-- ==== Sys2Proof/Laws/Memory.lean ====
section
/-! SUPPORT. Memory: what a byte reads as after a write, and that every memory operation keeps the canonical form. -/

namespace Sys2Proof.Machine.Memory

@[simp] theorem peek_nil (a : Nat) : peek [] a = 0 := rfl

theorem peek_cons (c : Host.Cell) (m : Memory) (a : Nat) : peek (c :: m) a = if c.1 = a then c.2 else peek m a := rfl

/-- An address that no cell lists reads as 0x00. -/
theorem peek_unlisted {m : Memory} {a : Nat} (h : ∀ c ∈ m, c.1 ≠ a) : m.peek a = 0 := by
  induction m with
  | nil => rfl
  | cons c m ih =>
    rw [peek_cons, if_neg (h c (List.mem_cons_self ..))]
    exact ih fun d hd => h d (List.mem_cons_of_mem _ hd)

/-- Dropping the cells of one address leaves every other address as it was. -/
theorem peek_filter_other (m : Memory) {a b : Nat} (h : b ≠ a) :
    peek (m.filter (fun c => c.1 != a)) b = m.peek b := by
  induction m with
  | nil => rfl
  | cons c m ih =>
    by_cases hc : c.1 = a
    · have hb : ¬ c.1 = b := fun e => h (e.symm.trans hc)
      simp [hc, peek_cons, ih, Ne.symm h]
    · simp [hc, peek_cons, ih]

theorem peek_insertCell (c : Host.Cell) (m : Memory) (hm : ∀ d ∈ m, d.1 ≠ c.1) (a : Nat) :
    (insertCell c m).peek a = if c.1 = a then c.2 else m.peek a := by
  induction m with
  | nil => simp [insertCell, peek_cons]
  | cons d m ih =>
    have hd := hm d (List.mem_cons_self ..)
    have ih := ih fun e he => hm e (List.mem_cons_of_mem _ he)
    unfold insertCell
    split
    · simp [peek_cons]
    · rw [peek_cons, ih, peek_cons]
      by_cases h1 : d.1 = a
      · simp [h1, show ¬ c.1 = a from fun e => hd (h1.trans e.symm)]
      · simp [h1]

/-- Reading any address after a one-byte write inside memory. -/
theorem peek_writeByte (m : Memory) {a : Nat} (b : Byte) (ha : a < Config.memSize) (x : Nat) :
    (m.writeByte a b).peek x = if x = a then b else m.peek x := by
  have hfree : ∀ d ∈ m.filter (fun c => c.1 != a), d.1 ≠ a := by simp
  have hins := peek_insertCell (a, b) (m.filter (fun c => c.1 != a)) hfree x
  have hother (h : x ≠ a) := peek_filter_other m h
  by_cases hb : b = 0
  · subst hb
    simp only [writeByte, ha, if_true]
    split
    · rename_i h; subst h; exact peek_unlisted hfree
    · rename_i h; exact hother h
  · simp only [writeByte, ha, if_true, if_neg hb, hins]
    by_cases h : x = a
    · simp [h]
    · rw [if_neg (Ne.symm h), if_neg h, hother h]

/-- A write above 4095 changes nothing. -/
theorem writeByte_outside (m : Memory) {a : Nat} (b : Byte) (ha : ¬ a < Config.memSize) : m.writeByte a b = m := by
  simp [writeByte, ha]

/-- READ AFTER WRITE, every address: the written byte at its address, everything else as before. -/
theorem readByte_writeByte (m : Memory) (a : Nat) (b : Byte) (x : Nat) :
    (m.writeByte a b).readByte x = if x = a ∧ a < Config.memSize then some b else m.readByte x := by
  by_cases ha : a < Config.memSize
  · by_cases hx : x = a
    · subst hx; simp [readByte, ha, peek_writeByte m b ha]
    · simp [readByte, hx, peek_writeByte m b ha]
  · simp [writeByte_outside m b ha, ha]

/-- Reading any address after a byte sequence is written inside memory. -/
theorem readByte_writeRange (bytes : List Byte) (m : Memory) (a : Nat) (h : a + bytes.length ≤ Config.memSize) (x : Nat) :
    (m.writeRange a bytes).readByte x = if a ≤ x then (bytes[x - a]?).or (m.readByte x) else m.readByte x := by
  induction bytes generalizing m a with
  | nil => simp [writeRange]
  | cons b bs ih =>
    simp only [List.length_cons] at h
    rw [writeRange, ih _ _ (by omega), readByte_writeByte]
    by_cases h1 : x = a
    · subst h1
      simp [show x < Config.memSize by omega]
    · by_cases h2 : a + 1 ≤ x
      · have : x - a = (x - (a + 1)) + 1 := by omega
        simp [h1, h2, show a ≤ x by omega, this]
      · simp [h1, h2, show ¬ a ≤ x by omega]

/-! ## The canonical form -/

theorem mem_insertCell (c d : Host.Cell) (m : Memory) : d ∈ insertCell c m ↔ d = c ∨ d ∈ m := by
  induction m with
  | nil => simp [insertCell]
  | cons e m ih =>
    unfold insertCell
    split
    · simp
    · simp [ih]; tauto

theorem pairwise_insertCell (c : Host.Cell) (m : Memory) (hm : ∀ d ∈ m, d.1 ≠ c.1)
    (h : m.Pairwise (fun c d => c.1 < d.1)) : (insertCell c m).Pairwise (fun c d => c.1 < d.1) := by
  induction m with
  | nil => simp [insertCell]
  | cons e m ih =>
    have he := List.pairwise_cons.mp h
    unfold insertCell
    split
    · rename_i hlt
      refine List.pairwise_cons.mpr ⟨fun d hd => ?_, h⟩
      rcases List.mem_cons.mp hd with rfl | hd
      · exact hlt
      · exact lt_trans hlt (he.1 d hd)
    · rename_i hlt
      refine List.pairwise_cons.mpr ⟨fun d hd => ?_, ih (fun d hd => hm d (List.mem_cons_of_mem _ hd)) he.2⟩
      rcases (mem_insertCell c d m).mp hd with rfl | hd
      · have := hm e (List.mem_cons_self ..); omega
      · exact he.1 d hd

theorem wf_iff (m : Memory) : m.wf = true ↔
    m.Pairwise (fun c d => c.1 < d.1) ∧ ∀ c ∈ m, c.1 < Config.memSize ∧ c.2 ≠ 0 := by
  simp [wf]

/-- A one-byte write keeps the canonical form. -/
theorem wf_writeByte {m : Memory} (a : Nat) (b : Byte) (h : m.wf = true) : (m.writeByte a b).wf = true := by
  rw [wf_iff] at h ⊢
  have hfree : ∀ d ∈ m.filter (fun c => c.1 != a), d.1 ≠ a := by simp
  have hpw := h.1.filter (fun c => c.1 != a)
  have hall : ∀ d ∈ m.filter (fun c => c.1 != a), d.1 < Config.memSize ∧ d.2 ≠ 0 :=
    fun d hd => h.2 d (List.mem_of_mem_filter hd)
  unfold writeByte
  split
  · rename_i ha
    by_cases hb : b = 0
    · simp only [hb, if_true]; exact ⟨hpw, hall⟩
    · simp only [hb, if_false]
      refine ⟨pairwise_insertCell _ _ hfree hpw, fun c hc => ?_⟩
      rcases (mem_insertCell _ _ _).mp hc with rfl | hc
      · exact ⟨ha, hb⟩
      · exact hall c hc
  · exact h

/-- Writing a byte sequence keeps the canonical form. -/
theorem wf_writeRange (bytes : List Byte) {m : Memory} (a : Nat) (h : m.wf = true) : (m.writeRange a bytes).wf = true := by
  induction bytes generalizing m a with
  | nil => exact h
  | cons b bs ih => exact ih _ (wf_writeByte a b h)

/-! ## Ranges and the fetch -/

@[simp] theorem length_peekRange (m : Memory) (a n : Nat) : (m.peekRange a n).length = n := by
  induction n generalizing a with
  | zero => rfl
  | succ n ih => simp [peekRange, ih]

theorem getElem?_peekRange (m : Memory) (a n r : Nat) :
    (m.peekRange a n)[r]? = if r < n then some (m.peek (a + r)) else none := by
  induction n generalizing a r with
  | zero => simp [peekRange]
  | succ n ih =>
    cases r with
    | zero => simp [peekRange]
    | succ r => simp [peekRange, ih, show a + 1 + r = a + (r + 1) by omega]

/-- What a range read can answer (R53). -/
theorem readRange_cases (m : Memory) (a n : Nat) :
    (m.readRange a n = .outside (max a 4096) ∧ 1 ≤ n ∧ 4096 ≤ a + n - 1) ∨
    (m.readRange a n = .ok (m.peekRange a n) ∧ (n = 0 ∨ a + n - 1 ≤ 4095)) := by
  unfold readRange
  split
  · rename_i h; exact .inl ⟨rfl, h⟩
  · rename_i h
    simp only [Config.memSize] at h
    exact .inr ⟨rfl, by omega⟩

end Sys2Proof.Machine.Memory

namespace Sys2Proof.Machine

/-- What a fetch can answer (R62). -/
theorem fetch_cases (s : State) :
    (4095 ≤ s.pc.toNat ∧ fetch s = .outside (max s.pc.toNat 4096)) ∨
    (s.pc.toNat < 4095 ∧
      fetch s = .ok (wordOfBytes (s.mem.peek s.pc.toNat) (s.mem.peek (s.pc.toNat + 1)))) := by
  unfold fetch Memory.readWord
  rcases Memory.readRange_cases s.mem s.pc.toNat Config.instrBytes with ⟨h, -, h2⟩ | ⟨h, h2⟩
  · simp only [Config.instrBytes] at h2
    rw [h]
    exact .inl ⟨by omega, rfl⟩
  · simp only [Config.instrBytes] at h2
    rw [h]
    exact .inr ⟨by omega, rfl⟩

end Sys2Proof.Machine
end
################
#### Exercise requirements:
Show every line of the listing containing the string "hother" by copying it.

#### Task output:
  have hother (h : x ≠ a) := peek_filter_other m h
    · rename_i h; exact hother h
    · rw [if_neg (Ne.symm h), if_neg h, hother h]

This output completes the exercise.